REQUIREMENT » Which of the lines below holds the string "task"? Copy every line that does.

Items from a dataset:
-=-=-=-=-
/-! ### Commands -/

def Instr.wf : Instr → Bool
  | .tokenArrival _ via place => via.ok place
  | .memoryAccess mem idx addr what reader ckptOf => MemReq.ok ⟨mem, idx, addr, what, reader, ckptOf⟩
  | .scrubStep _ _ => true
  | .paceStep deck rate raw floor _ _ => deck < 8 && rate < 2 ^ 32 && raw < 1024 && floor < 2 ^ 32
  | .retentionEntry deck _ => deck < 8
  | .deckWake deck a => deck < 8 && a.ok
  | .retentionExitDone deck _ railReached => deck < 8 && railReached < 256
  | .thermShed deck raw => deck < 8 && raw < 1024
  | .thermShedEnd deck raw => deck < 8 && raw < 1024
  | .thermTrip deck raw => deck < 8 && raw < 1024
  | .xingTimeout req => req.crossing < 23
  | .xingRestart x => x < 23
  | .islandCompletion x _ _ => x < 23
  | .handshakeStall requester unresponsive _ => requester.ok && unresponsive.ok
  | .beadFault bead check => bead < 512 && check < 65536
  | .rodFault rod check => rod < 64 && check < 65536
  | .deckFault deck check => deck < 8 && check < 65536
  | .frameLoss frame cause => frame < 2 && cause < 65536
  | .roleReplaced kind index bead run => kind < 16 && index < 4096 && bead < 512 && run < 2 ^ 32
  | .shifterEvaluation _ => true
  | .moveCommit _ => true
  | .sweepToken _ router => router < 75
  | .fenceClose _ => true
  | .placeAlloc _ c1 c2 c3 => c1 < 65536 && c2 < 65536 && c3 < 65536
  | .placeShift _ bits4 => bits4 < 256
  | .modelLoad _ _ length _ _ _ => length < 2 ^ 32
  | .modelChecksDone => true
  | .modelSlotWritten _ => true
  | .modelCommit => true
  | .modelSwap => true
  | .modelAbort _ => true
  | .modelQuery _ => true
  | .reckonTick => true
  | .solveEnd _ => true
  | .solveLate work worstNode _ => work.iters < 2 ^ 32 && work.steps < 2 ^ 32 && worstNode < 65536
  | .measPut _ index quality _ _ => index < 65536 && quality < 256
  | .reckonCfg _ c => c.ok
  | .reckonCtl _ enable => enable < 256
  | .stateQuery _ addr offset count => addr < 2 ^ 64 && offset < 2 ^ 32 && count < 2 ^ 32
  | .laSubmit rollout => rollout < 65536
  | .laRunDequeue => true
  | .laVerdict run _ => run < 2 ^ 32
  | .laOverrun run => run < 2 ^ 32
  | .laWithdraw run => run < 2 ^ 32
  | .laGridRebuild => true
  | .laCfg _ c => c.ok
  | .laCtl _ enable => enable < 256
  | .laDetail _ run addr => run < 2 ^ 32 && addr < 2 ^ 64
  | .laQuery _ => true
  | .layerBoundary _ => true
  | .layerSolveStart _ => true
  | .layerSolveEnd _ _ => true
  | .optBudgetExpiry _ _ _ => true
  | .optCfg _ c => c.ok
  | .optCtl _ enable => enable < 256
  | .tariffPut _ _ length => length < 2 ^ 32
  | .forecastPut _ _ length => length < 2 ^ 32
  | .planQuery _ layer addr maxItems => layer < 256 && addr < 2 ^ 64 && maxItems < 2 ^ 32
  | .rolloutHandover => true
  | .rolloutVerdict => true
  | .commandSend rollout => rollout < 65536
  | .rolloutDone rollout => rollout < 65536
  | .rollCfg _ c => c.ok
  | .rollDest _ d => d.ok
  | .rollHold _ kind object hold => kind < 256 && object < 256 && hold < 256
  | .rollCtl _ enable => enable < 256
  | .inputFrameRx _ _ => true
  | .replyFrameRx _ _ => true
  | .stnStaleTimeout station => station < 1024
  | .stnOfflineTimeout station => station < 1024
  | .txnTimeout station tag gen => station < 1024 && tag < 65536 && gen < 256
  | .sendOrderRelease station => station < 1024
  | .outputRefresh station => station < 1024
  | .resyncSend station => station < 1024
  | .stnCfg _ c => c.ok
  | .stnCtx _ c => c.ok
  | .stnSafe _ station image => station < 65536 && image.length == 48
  | .stnCtl _ station enable => station < 65536 && enable < 256
  | .stnQuery _ first count addr => first < 65536 && count < 65536 && addr < 2 ^ 64
  | .loopSample loop _ => loop < 512
  | .loopTriggerTimeout loop _ => loop < 512
  | .loopCfg _ loop desc => loop < 65536 && desc.length == 128
  | .loopCoef _ c => c.ok
  | .loopMode _ loop mode _ => loop < 65536 && mode < 256
  | .loopSp _ loop _ atS atNs => loop < 65536 && atS < 2 ^ 32 && atNs < 2 ^ 32
  | .loopCtl _ loop enable => loop < 65536 && enable < 256
  | .loopQuery _ first count addr => first < 65536 && count < 65536 && addr < 2 ^ 64
  | .loopTrace _ loop count addr => loop < 65536 && count < 65536 && addr < 2 ^ 64
  | .loopTable _ image => image.length == 1040
  | .pwmPeriodStart output => output < 16
  | .tallyCyclicRelease task => task < 25
  | .tallyCycleStart task => task < 25
  | .tallyBudgetOverrun task => task < 25
  | .tallyBgOverrun => true
  | .tPsh area addr => area < 16 && addr < 1048576
  | .tPshn area addr => area < 16 && addr < 1048576
  | .tAndb area addr => area < 16 && addr < 1048576
  | .tAndnb area addr => area < 16 && addr < 1048576
  | .tOrb area addr => area < 16 && addr < 1048576
  | .tOrnb area addr => area < 16 && addr < 1048576
  | .tXorb area addr => area < 16 && addr < 1048576
  | .tPsh0 => true
  | .tPsh1 => true
  | .tAnd => true
  | .tOr => true
  | .tXor => true
  | .tNot => true
  | .tDup => true
  | .tDrop => true
  | .tOutb area addr => area < 16 && addr < 1048576
  | .tSetb area addr => area < 16 && addr < 1048576
  | .tClrb area addr => area < 16 && addr < 1048576
  | .tEdgr area addr => area < 16 && addr < 1048576
  | .tEdgf area addr => area < 16 && addr < 1048576
  | .tTon area addr => area < 16 && addr < 1048576
  | .tTof area addr => area < 16 && addr < 1048576
  | .tTp area addr => area < 16 && addr < 1048576
  | .tTrst area addr => area < 16 && addr < 1048576
  | .tCtu area addr => area < 16 && addr < 1048576
  | .tCtd area addr => area < 16 && addr < 1048576
  | .tCrst area addr => area < 16 && addr < 1048576
  | .tCadd area addr => area < 16 && addr < 1048576
  | .tLdw area addr => area < 16 && addr < 1048576
  | .tLdbu area addr => area < 16 && addr < 1048576
  | .tLdhs area addr => area < 16 && addr < 1048576
  | .tLdhu area addr => area < 16 && addr < 1048576
  | .tLdq area addr => area < 16 && addr < 1048576
  | .tLds area addr => area < 16 && addr < 1048576
  | .tStw area addr => area < 16 && addr < 1048576
  | .tStb area addr => area < 16 && addr < 1048576
  | .tSth area addr => area < 16 && addr < 1048576
  | .tAdd area addr => area < 16 && addr < 1048576
  | .tSub area addr => area < 16 && addr < 1048576
  | .tMul area addr => area < 16 && addr < 1048576
  | .tDiv area addr => area < 16 && addr < 1048576
  | .tMod area addr => area < 16 && addr < 1048576
  | .tAndw area addr => area < 16 && addr < 1048576
  | .tOrw area addr => area < 16 && addr < 1048576
  | .tXorw area addr => area < 16 && addr < 1048576
  | .tShl area addr => area < 16 && addr < 1048576
  | .tShr area addr => area < 16 && addr < 1048576
  | .tAsr area addr => area < 16 && addr < 1048576
  | .tFadd area addr => area < 16 && addr < 1048576
  | .tFsub area addr => area < 16 && addr < 1048576
  | .tFmul area addr => area < 16 && addr < 1048576
  | .tFdiv area addr => area < 16 && addr < 1048576
  | .tFmin area addr => area < 16 && addr < 1048576
  | .tFmax area addr => area < 16 && addr < 1048576
  | .tItf => true
  | .tFti => true
  | .tFabs => true
  | .tFneg => true
  | .tCeq area addr => area < 16 && addr < 1048576
  | .tCne area addr => area < 16 && addr < 1048576
  | .tCgt area addr => area < 16 && addr < 1048576
  | .tCge area addr => area < 16 && addr < 1048576
  | .tClt area addr => area < 16 && addr < 1048576
  | .tCle area addr => area < 16 && addr < 1048576
  | .tFceq area addr => area < 16 && addr < 1048576
  | .tFcne area addr => area < 16 && addr < 1048576
  | .tFcgt area addr => area < 16 && addr < 1048576
  | .tFcge area addr => area < 16 && addr < 1048576
  | .tFclt area addr => area < 16 && addr < 1048576
  | .tFcle area addr => area < 16 && addr < 1048576
  | .tJmp addr => addr < 524288
  | .tJt addr => addr < 524288
  | .tJf addr => addr < 524288
  | .tTrig addr => addr < 1048576
  | .tEnd => true
  | .tNop => true
  | .tallyExchangePoint => true
  | .tallyExchTimeout => true
  | .dioEdge line _ => line < 32
  | .tallyLoad _ _ length flags => length < 2 ^ 32 && flags < 2 ^ 32
  | .tallyExchange _ => true
  | .tallyRun _ mode => mode < 256
  | .tallyStop _ => true
  | .tallyCtl _ enable => enable < 256
  | .tallyTrig _ task => task < 256
  | .tallyPeek _ area start addr length => area < 256 && start < 2 ^ 32 && addr < 2 ^ 64 && length < 2 ^ 32
  | .tallyPoke _ area start length data => area < 256 && start < 2 ^ 32 && length < 2 ^ 32 && data.length == 32
  | .tallyCfg _ c => c.ok
  | .tallySafe _ bus object flags data => bus < 256 && object < 256 && flags < 256 && data.length == 64
  | .tallyQuery _ addr => addr < 2 ^ 64
  | .meterSample xs => xs.all (fun x => x.channel < 32)
  | .chInactive ch => ch < 32
  | .chAcquireDone ch taps => ch < 32 && taps.length == 1024
  | .chTrackWindow ch w => ch < 32 && w.length == 4096
  | .chAcquireRetry ch => ch < 32
  | .lineCycleEnd vset end_ _ _ _ => vset < 8 && end_.getD 0 < 2 ^ 80
  | .freeRunEnter vset => vset < 8
  | .halfCycleBoundary vset at_ _ => vset < 8 && at_.getD 0 < 2 ^ 80
  | .billSnapshot => true
  | .billAggregate => true
  | .heatSample point _ => point < 64
  | .battBurst _ => true
  | .meterVset _ x => x.ok
  | .meterCirc _ x => x.ok
  | .heatCfg _ point desc => point < 256 && desc.length == 64
  | .billCfg _ billS waitS => billS < 2 ^ 32 && waitS < 65536
  | .meterCtl _ circuit enable => circuit < 256 && enable < 256
  | .heatCtl _ point enable => point < 256 && enable < 256
  | .meterQuery _ set first count addr => set < 256 && first < 256 && count < 256 && addr < 2 ^ 64
  | .heatQuery _ set kind first count addr => set < 256 && kind < 256 && first < 256 && count < 256 && addr < 2 ^ 64
  | .ringFrameRx port _ => port < 2
  | .hsrSupervision => true
  | .ringOpenDetect => true
  | .linkChange port _ _ => port < 3
  | .legsOpen => true
  | .legsSenseCheck _ => true
  | .ringBypass _ bypass force waiting => bypass < 256 && force < 256 && waiting < 65536
  | .ringSend _ port _ f => port < 256 && f.length < 65536 && f.addr < 2 ^ 64 && f.data.length == f.length
  | .txStampCapture q id gen => q < 3 && id < 4096 && gen < 16
  | .txStampExpiry q id gen => q < 3 && id < 4096 && gen < 16
  | .txqHeadWrite q _ => q < 3
  | .timeLatch => true
  | .ptpSyncRx domain m => domain < 256 && m.port < 3
  | .ptpAnnounceRx domain m => domain < 256 && m.port < 3
  | .announceTimeout _ => true
  | .domainRevert => true
  | .holdoverLong => true
  | .acqTimeout => true
  | .pdelayMeasure port _ => port < 3
  | .ppsEdge => true
  | .slewDone => true
  | .rtcWrite => true
  | .toutFire output => output < 8
  | .toutSet _ o => o.ok
  | .timeSelect _ domain => domain < 256
  | .timeTod _ _ => true
  | .timeCfg _ _ _ _ => true
  | .heartbeatSend => true
  | .heartbeatRx _ _ => true
  | .pathSilent _ => true
  | .negotiationTimeout => true
  | .ringLossHandover => true
  | .mirrorEmitStn _ station _ => station < 1024
  | .mirrorEmitFbus _ bus object reserved _ => bus < 2 && object < 256 && reserved < 65536
  | .mirrorLoopOut _ loop _ _ => loop < 512
  | .mirrorSnapshot _ solve _ first _ => solve < 65536 && first < 65536
  | .mirrorTally _ area start _ => area < 256 && start < 2 ^ 32
  | .mirrorPlan _ _ => true
  | .mirrorRollout _ _ => true
  | .mirrorContext _ _ => true
  | .mirrorMeter _ kind set _ => kind < 256 && set < 256
  | .mirrorImage _ image offset total _ _ => image < 3 && offset < 2 ^ 32 && total < 2 ^ 32
  | .mirrorVerdict _ image status => image < 3 && status < 256
  | .mirrorMark _ image _ => image < 3
  | .mirrorResync _ phase records => phase < 256 && records < 2 ^ 32
  | .twinCtl _ enable retired => enable < 256 && retired < 2 ^ 32
  | .twinSwitch _ => true
  | .twinPromote _ => true
  | .doorbell ring width _ => ring < 64 && width < 17
  | .orderFetch ring entry => ring < 64 && entry.ok
  | .hostMemoryTimeout _ => true
  | .coalesceTimer report => report < 32
  | .hostRingEnable ring _ => ring < 64
  | .hostRingDisable ring _ => ring < 64
  | .setupSeal _ => true
  | .sealWaitExpiry => true
  | .w1cWrite offset _ => offset < 65536
  | .registerWrite offset _ => offset < 65536
  | .barBadAccess => true
  | .pcieLinkUp width speed => width < 17 && speed < 4
  | .pcieLinkDown => true
  | .pcieFlr => true
  | .hqNop _ => true
  | .hqAbort _ _ _ => true
  | .setupLoad _ _ length _ _ => length < 2 ^ 32
  | .setupQuery _ => true
  | .canFrameRx bus _ => bus < 2
  | .fbusAttemptEnd bus _ => bus < 2
  | .fbusDeadline bus object => bus < 2 && object < 256
  | .fbusPeriod bus object => bus < 2 && object < 256
  | .fbusRecoveryDone bus => bus < 2
  | .fbusLockRead bus slot => bus < 2 && slot < 256
  | .fbusUnlockRead bus slot => bus < 2 && slot < 256
  | .fbusRxCfg _ c => c.ok
  | .fbusTxCfg _ c => c.ok
  | .fbusSend _ bus object data => bus < 256 && object < 256 && data.length == 64
  | .fbusCtl _ bus enable => bus < 256 && enable < 256
  | .fbusRecover _ bus => bus < 256
  | .reportTimerExpiry src key => src < 256 && key < 2 ^ 32
  | .nlogRecordWrite => true
  | .nlogFreezeTimeout => true
  | .nlogDrainDone => true
  | .nlogEraseDone => true
  | .nlogReady _ _ => true
  | .nlogSrc _ x => x.ok
  | .nlogFreeze _ freeze timeoutS => freeze < 256 && timeoutS < 65536
  | .nlogRead _ first count addr => first < 2 ^ 32 && count < 65536 && addr < 2 ^ 64
  | .nlogClear _ _ => true
  | .panelLineProgram => true
  | .panelWriteCommit => true
  | .panelRefreshTick => true
  | .blinkHalfPeriod plane => plane < 2
  | .panelAgeUpdate _ => true
  | .panelStressSave _ => true
  | .crackCheck _ => true
  | .panelWrite _ rect _ => rect.ok
  | .panelMask _ plane rect _ => plane < 256 && rect.ok
  | .panelCurve _ primary values => primary < 256 && values.length == 64
  | .panelSet _ x => x.ok
  | .panelCtl _ enable => enable < 256
  | .tagPhaseEnd rawMv => rawMv < 65536
  | .tagUpdate _ _ flags => flags < 256
  | .tagCtl _ enable => enable < 256
  | .hello _ => true
  | .stat _ => true
  | .rd _ => true
  | .wr _ => true
  | .log _ => true
  | .frz _ => true
  | .calx _ => true
  | .cali _ => true
  | .calc _ rawMv => rawMv < 65536
  | .fwq _ => true
  | .img _ => true
  | .monitorDataLine offset data _ => offset < 2 ^ 32 && data.length == 64
  | .rst _ => true
  | .keyfuse _ => true
  | .unlock _ => true
  | .lock _ => true
  | .monitorIdleTimeout => true
  | .monitorBreak => true
  | .lockoutEnd => true
  | .calExport _ addr => addr < 2 ^ 64
  | .calImport _ page _ _ rawMv => page.length == 4096 && rawMv < 65536
  | .calCapture _ _ rawMv => rawMv < 65536
  | .calWriteDone _ => true
  | .fwLoad _ _ length _ _ _ => length < 2 ^ 32
  | .fwLoadDone _ => true
  | .fwQuery _ => true
  | .vinAccept _ => true
  | .beamUp lost => lost < 64
  | .scanDone _ _ _ => true
  | .setupApply => true
  | .ringPortsReady => true
  | .powerFailWarning rawVin rawVhold waiting => rawVin < 65536 && rawVhold < 65536 && waiting < 65536
  | .holdupReset _ _ _ => true
  | .rstNRequest rawVin rawVhold waiting => rawVin < 65536 && rawVhold < 65536 && waiting < 65536
  | .vinSurge _ rawPeak => rawPeak < 65536
  | .holdEnergyRefresh rawVin rawVhold rawVbat => rawVin < 65536 && rawVhold < 65536 && rawVbat < 65536
  | .vbatLow rawVbat => rawVbat < 65536
  | .ppsInLoss => true
  | .msixUnmask _ => true
  | .nodeForgetTime mac => mac < 2 ^ 48
  | .tallyBankWritten _ => true
  | .setupSlotWritten _ => true
  | .arbitrationWon bus => bus < 2
  | .busErrorRx bus rise => bus < 2 && rise < 256
  | .beamLoss waiting => waiting < 65536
-=-=-=-=-
RESPONSE »
  | .tallyCyclicRelease task => task < 25
  | .tallyCycleStart task => task < 25
  | .tallyBudgetOverrun task => task < 25
  | .tallyTrig _ task => task < 256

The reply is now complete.